DATA FOR THE TASK Block Start
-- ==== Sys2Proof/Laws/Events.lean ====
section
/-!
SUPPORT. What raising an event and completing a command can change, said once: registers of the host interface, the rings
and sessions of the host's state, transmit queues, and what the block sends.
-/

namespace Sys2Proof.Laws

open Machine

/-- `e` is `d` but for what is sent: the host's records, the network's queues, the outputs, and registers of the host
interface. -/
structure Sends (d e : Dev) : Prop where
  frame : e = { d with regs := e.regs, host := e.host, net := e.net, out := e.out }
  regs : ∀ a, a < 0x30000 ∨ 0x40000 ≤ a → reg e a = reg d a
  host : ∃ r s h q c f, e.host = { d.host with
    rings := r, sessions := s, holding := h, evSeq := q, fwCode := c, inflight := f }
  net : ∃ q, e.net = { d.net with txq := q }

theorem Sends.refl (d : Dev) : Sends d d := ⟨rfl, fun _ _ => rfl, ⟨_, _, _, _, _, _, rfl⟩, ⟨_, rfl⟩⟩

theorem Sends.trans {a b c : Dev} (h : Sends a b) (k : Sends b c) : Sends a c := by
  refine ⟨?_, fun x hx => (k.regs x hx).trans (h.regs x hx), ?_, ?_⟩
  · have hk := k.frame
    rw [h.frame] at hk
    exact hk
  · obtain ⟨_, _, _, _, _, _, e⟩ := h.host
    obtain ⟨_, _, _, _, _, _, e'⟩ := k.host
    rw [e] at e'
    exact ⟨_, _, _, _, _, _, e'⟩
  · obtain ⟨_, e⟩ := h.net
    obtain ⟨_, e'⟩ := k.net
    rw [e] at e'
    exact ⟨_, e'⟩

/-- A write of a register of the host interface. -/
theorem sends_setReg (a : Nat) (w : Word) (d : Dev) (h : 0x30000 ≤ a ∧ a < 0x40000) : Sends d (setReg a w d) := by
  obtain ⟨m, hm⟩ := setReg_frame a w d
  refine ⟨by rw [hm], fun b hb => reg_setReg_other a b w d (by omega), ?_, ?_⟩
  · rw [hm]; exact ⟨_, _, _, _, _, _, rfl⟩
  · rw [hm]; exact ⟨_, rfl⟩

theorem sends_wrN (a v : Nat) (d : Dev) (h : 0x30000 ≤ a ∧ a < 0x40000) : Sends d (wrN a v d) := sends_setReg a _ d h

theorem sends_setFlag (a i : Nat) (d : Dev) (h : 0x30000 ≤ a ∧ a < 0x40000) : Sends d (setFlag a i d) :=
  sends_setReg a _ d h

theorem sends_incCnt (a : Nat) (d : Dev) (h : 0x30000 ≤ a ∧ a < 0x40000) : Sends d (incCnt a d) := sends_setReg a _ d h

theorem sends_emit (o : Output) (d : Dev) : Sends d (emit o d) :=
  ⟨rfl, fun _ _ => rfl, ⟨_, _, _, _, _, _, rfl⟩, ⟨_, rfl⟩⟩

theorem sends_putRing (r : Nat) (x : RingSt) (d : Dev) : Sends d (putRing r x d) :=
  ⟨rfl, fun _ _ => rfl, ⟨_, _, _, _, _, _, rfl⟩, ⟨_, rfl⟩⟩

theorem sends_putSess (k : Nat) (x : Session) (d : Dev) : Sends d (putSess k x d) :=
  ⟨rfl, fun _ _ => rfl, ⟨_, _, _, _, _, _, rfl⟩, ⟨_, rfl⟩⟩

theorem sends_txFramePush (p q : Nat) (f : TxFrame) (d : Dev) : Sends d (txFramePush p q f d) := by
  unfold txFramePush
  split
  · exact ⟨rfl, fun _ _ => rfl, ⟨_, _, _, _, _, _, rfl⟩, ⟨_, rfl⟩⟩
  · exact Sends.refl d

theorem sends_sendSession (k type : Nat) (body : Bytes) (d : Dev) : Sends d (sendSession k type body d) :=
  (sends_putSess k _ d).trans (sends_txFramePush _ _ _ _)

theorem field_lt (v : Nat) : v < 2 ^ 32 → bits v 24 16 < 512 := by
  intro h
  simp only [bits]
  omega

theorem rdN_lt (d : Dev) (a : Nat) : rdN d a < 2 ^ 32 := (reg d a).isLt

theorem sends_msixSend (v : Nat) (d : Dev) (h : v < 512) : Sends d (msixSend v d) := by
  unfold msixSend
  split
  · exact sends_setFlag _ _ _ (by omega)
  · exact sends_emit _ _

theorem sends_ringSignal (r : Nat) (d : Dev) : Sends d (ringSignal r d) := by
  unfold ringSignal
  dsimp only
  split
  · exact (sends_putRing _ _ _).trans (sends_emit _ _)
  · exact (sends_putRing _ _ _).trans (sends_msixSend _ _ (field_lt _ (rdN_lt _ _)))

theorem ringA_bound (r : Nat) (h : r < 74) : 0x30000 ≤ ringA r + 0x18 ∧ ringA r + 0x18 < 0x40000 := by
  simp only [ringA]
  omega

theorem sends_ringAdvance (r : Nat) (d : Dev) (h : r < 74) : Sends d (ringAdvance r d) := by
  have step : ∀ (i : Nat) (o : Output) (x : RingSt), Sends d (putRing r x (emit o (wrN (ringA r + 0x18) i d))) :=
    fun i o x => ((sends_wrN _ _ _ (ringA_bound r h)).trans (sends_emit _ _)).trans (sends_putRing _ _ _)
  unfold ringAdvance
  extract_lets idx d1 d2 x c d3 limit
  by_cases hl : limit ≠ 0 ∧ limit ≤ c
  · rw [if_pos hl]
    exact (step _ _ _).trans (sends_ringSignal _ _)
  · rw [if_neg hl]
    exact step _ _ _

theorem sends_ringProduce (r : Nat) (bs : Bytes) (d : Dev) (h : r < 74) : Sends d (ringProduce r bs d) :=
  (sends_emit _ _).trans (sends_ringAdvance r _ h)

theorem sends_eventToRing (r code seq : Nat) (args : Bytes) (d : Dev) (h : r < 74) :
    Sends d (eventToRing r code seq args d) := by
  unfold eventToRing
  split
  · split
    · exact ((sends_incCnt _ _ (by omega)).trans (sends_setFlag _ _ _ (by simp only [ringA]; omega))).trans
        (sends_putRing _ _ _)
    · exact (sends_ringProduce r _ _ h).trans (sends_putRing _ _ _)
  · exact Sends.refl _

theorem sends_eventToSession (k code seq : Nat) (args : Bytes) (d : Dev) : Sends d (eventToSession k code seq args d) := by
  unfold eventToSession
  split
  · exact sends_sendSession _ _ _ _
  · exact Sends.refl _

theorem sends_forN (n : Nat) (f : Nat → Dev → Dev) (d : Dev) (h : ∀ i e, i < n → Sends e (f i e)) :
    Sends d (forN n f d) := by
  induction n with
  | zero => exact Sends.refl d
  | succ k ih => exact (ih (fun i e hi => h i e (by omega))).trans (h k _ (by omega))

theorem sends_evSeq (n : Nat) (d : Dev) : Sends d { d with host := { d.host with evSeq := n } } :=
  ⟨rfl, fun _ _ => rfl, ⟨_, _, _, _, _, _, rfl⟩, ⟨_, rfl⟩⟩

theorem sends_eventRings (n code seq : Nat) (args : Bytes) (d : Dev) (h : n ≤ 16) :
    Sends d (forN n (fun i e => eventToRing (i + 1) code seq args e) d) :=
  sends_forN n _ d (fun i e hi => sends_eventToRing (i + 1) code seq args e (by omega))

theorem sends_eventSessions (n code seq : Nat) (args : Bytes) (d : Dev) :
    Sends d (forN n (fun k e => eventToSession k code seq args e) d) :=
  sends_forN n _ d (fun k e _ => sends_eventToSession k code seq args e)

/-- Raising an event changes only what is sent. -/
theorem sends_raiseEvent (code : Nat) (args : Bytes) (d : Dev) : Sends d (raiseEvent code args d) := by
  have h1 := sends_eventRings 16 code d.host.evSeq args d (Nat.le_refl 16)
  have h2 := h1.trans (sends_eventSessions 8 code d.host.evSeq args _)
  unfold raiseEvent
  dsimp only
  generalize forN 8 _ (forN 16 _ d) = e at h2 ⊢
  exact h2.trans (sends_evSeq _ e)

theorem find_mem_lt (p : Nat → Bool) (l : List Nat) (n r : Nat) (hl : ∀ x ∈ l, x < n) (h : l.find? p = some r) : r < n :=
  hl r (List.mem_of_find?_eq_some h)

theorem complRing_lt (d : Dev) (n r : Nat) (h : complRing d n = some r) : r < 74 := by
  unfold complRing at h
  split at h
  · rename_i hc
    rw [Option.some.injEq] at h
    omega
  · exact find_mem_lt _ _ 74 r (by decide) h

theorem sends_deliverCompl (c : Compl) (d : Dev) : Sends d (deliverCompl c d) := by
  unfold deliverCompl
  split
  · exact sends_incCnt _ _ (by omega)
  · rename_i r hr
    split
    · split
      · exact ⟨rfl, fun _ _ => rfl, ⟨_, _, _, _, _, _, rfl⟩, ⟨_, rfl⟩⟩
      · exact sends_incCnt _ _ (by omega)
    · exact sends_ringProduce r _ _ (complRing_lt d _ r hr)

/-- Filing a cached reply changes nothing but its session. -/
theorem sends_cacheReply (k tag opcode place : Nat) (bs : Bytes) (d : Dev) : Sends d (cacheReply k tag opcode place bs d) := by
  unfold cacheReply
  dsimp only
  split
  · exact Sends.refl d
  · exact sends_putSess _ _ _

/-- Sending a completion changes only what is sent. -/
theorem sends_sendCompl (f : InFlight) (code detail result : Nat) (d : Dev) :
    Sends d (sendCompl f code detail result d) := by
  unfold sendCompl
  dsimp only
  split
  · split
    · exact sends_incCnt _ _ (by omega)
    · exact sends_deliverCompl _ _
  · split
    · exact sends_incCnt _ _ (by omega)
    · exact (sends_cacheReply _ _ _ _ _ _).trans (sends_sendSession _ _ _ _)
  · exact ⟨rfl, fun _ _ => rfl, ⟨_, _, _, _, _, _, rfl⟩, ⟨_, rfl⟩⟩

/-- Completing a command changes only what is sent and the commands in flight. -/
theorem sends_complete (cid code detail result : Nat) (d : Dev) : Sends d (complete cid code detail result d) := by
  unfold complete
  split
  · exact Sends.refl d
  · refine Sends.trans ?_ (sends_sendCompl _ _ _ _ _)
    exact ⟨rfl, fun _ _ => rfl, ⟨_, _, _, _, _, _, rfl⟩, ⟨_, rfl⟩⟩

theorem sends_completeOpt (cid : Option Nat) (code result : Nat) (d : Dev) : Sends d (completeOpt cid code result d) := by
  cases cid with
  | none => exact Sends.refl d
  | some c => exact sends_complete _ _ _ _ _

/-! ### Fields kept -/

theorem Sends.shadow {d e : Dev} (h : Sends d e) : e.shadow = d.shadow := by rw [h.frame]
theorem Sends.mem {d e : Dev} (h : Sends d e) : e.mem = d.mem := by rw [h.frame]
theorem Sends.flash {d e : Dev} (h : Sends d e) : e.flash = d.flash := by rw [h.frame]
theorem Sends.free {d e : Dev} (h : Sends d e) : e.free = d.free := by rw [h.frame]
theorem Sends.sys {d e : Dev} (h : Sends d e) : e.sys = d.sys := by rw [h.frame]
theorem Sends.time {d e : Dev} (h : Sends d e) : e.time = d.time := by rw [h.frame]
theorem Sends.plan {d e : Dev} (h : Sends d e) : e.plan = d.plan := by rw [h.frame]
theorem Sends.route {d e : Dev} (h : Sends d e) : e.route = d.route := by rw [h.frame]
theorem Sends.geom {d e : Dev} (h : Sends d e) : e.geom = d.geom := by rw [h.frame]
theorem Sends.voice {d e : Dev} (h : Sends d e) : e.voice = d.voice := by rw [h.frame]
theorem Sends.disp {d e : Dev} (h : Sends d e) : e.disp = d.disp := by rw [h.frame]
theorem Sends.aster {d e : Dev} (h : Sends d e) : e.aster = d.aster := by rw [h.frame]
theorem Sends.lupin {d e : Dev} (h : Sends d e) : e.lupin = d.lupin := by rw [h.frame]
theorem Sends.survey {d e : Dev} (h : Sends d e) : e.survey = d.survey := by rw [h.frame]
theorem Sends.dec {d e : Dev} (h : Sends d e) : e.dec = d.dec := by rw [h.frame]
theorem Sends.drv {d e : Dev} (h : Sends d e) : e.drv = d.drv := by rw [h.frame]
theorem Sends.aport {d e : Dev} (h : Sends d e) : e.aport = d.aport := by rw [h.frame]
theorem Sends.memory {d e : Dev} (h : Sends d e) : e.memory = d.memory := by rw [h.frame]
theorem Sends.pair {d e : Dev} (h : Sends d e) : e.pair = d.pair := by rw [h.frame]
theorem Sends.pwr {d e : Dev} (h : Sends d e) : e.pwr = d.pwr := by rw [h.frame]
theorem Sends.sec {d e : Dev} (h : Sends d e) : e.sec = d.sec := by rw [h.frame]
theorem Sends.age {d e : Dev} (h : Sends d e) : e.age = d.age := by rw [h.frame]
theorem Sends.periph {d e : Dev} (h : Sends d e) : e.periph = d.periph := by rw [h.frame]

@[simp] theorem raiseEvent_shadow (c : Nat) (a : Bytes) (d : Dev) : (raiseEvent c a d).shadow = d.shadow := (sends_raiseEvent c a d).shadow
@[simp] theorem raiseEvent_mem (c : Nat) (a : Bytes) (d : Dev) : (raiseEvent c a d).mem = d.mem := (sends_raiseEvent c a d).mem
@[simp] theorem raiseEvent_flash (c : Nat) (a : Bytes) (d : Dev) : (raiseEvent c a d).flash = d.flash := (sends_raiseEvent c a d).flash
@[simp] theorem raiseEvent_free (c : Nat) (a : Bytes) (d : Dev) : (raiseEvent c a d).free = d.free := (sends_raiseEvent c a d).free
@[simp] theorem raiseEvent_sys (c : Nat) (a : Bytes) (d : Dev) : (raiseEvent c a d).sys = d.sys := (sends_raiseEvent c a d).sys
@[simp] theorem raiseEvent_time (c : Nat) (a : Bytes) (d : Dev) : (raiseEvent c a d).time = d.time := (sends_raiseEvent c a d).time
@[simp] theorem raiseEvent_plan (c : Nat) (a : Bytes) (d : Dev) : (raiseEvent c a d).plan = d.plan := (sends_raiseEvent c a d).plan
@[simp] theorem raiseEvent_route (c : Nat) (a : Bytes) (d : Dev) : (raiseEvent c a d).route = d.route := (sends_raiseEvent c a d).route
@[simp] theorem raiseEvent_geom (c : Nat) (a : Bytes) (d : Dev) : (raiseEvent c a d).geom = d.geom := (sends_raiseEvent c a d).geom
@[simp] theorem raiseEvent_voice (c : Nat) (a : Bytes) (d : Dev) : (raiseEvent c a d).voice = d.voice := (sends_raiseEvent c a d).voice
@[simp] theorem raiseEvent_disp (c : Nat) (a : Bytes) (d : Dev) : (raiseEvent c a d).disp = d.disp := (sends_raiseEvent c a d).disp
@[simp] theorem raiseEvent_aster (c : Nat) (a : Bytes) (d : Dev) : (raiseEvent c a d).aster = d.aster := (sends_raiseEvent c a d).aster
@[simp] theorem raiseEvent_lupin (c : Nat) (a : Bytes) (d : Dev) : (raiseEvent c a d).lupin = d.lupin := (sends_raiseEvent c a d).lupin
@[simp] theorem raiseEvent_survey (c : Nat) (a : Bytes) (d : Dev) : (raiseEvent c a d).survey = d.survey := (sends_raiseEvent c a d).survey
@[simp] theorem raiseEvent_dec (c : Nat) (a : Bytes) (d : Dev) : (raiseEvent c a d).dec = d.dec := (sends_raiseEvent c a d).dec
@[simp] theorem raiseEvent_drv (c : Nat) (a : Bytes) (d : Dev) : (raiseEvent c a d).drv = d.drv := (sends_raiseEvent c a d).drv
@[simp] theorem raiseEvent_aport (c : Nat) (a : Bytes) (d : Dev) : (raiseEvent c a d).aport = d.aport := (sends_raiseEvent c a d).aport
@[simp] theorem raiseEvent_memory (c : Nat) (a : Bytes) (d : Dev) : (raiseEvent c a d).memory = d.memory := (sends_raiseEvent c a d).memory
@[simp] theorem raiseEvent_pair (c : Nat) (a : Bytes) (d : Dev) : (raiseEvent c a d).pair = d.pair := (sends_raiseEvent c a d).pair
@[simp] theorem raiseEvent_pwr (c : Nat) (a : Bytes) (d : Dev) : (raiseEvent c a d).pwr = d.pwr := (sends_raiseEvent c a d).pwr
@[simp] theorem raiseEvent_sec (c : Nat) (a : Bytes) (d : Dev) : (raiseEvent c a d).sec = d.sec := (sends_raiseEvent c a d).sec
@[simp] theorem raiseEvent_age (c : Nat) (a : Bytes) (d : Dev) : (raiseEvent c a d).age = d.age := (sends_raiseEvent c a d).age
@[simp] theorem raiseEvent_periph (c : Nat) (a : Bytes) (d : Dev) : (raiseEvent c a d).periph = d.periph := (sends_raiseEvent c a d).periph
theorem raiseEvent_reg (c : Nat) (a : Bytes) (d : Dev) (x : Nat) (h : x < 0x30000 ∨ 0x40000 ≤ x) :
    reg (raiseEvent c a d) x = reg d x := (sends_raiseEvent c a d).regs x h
DATA FOR THE TASK Block End
WHAT IS BEING ASKED. Write the opening line of the data above and every line after it, exactly, stopping once you have written the line with "theorem sends_putRing (r".

ANSWER FOR THIS EXERCISE.
-- ==== Sys2Proof/Laws/Events.lean ====
section
/-!
SUPPORT. What raising an event and completing a command can change, said once: registers of the host interface, the rings
and sessions of the host's state, transmit queues, and what the block sends.
-/

namespace Sys2Proof.Laws

open Machine

/-- `e` is `d` but for what is sent: the host's records, the network's queues, the outputs, and registers of the host
interface. -/
structure Sends (d e : Dev) : Prop where
  frame : e = { d with regs := e.regs, host := e.host, net := e.net, out := e.out }
  regs : ∀ a, a < 0x30000 ∨ 0x40000 ≤ a → reg e a = reg d a
  host : ∃ r s h q c f, e.host = { d.host with
    rings := r, sessions := s, holding := h, evSeq := q, fwCode := c, inflight := f }
  net : ∃ q, e.net = { d.net with txq := q }

theorem Sends.refl (d : Dev) : Sends d d := ⟨rfl, fun _ _ => rfl, ⟨_, _, _, _, _, _, rfl⟩, ⟨_, rfl⟩⟩

theorem Sends.trans {a b c : Dev} (h : Sends a b) (k : Sends b c) : Sends a c := by
  refine ⟨?_, fun x hx => (k.regs x hx).trans (h.regs x hx), ?_, ?_⟩
  · have hk := k.frame
    rw [h.frame] at hk
    exact hk
  · obtain ⟨_, _, _, _, _, _, e⟩ := h.host
    obtain ⟨_, _, _, _, _, _, e'⟩ := k.host
    rw [e] at e'
    exact ⟨_, _, _, _, _, _, e'⟩
  · obtain ⟨_, e⟩ := h.net
    obtain ⟨_, e'⟩ := k.net
    rw [e] at e'
    exact ⟨_, e'⟩

/-- A write of a register of the host interface. -/
theorem sends_setReg (a : Nat) (w : Word) (d : Dev) (h : 0x30000 ≤ a ∧ a < 0x40000) : Sends d (setReg a w d) := by
  obtain ⟨m, hm⟩ := setReg_frame a w d
  refine ⟨by rw [hm], fun b hb => reg_setReg_other a b w d (by omega), ?_, ?_⟩
  · rw [hm]; exact ⟨_, _, _, _, _, _, rfl⟩
  · rw [hm]; exact ⟨_, rfl⟩

theorem sends_wrN (a v : Nat) (d : Dev) (h : 0x30000 ≤ a ∧ a < 0x40000) : Sends d (wrN a v d) := sends_setReg a _ d h

theorem sends_setFlag (a i : Nat) (d : Dev) (h : 0x30000 ≤ a ∧ a < 0x40000) : Sends d (setFlag a i d) :=
  sends_setReg a _ d h

theorem sends_incCnt (a : Nat) (d : Dev) (h : 0x30000 ≤ a ∧ a < 0x40000) : Sends d (incCnt a d) := sends_setReg a _ d h

theorem sends_emit (o : Output) (d : Dev) : Sends d (emit o d) :=
  ⟨rfl, fun _ _ => rfl, ⟨_, _, _, _, _, _, rfl⟩, ⟨_, rfl⟩⟩

theorem sends_putRing (r : Nat) (x : RingSt) (d : Dev) : Sends d (putRing r x d) :=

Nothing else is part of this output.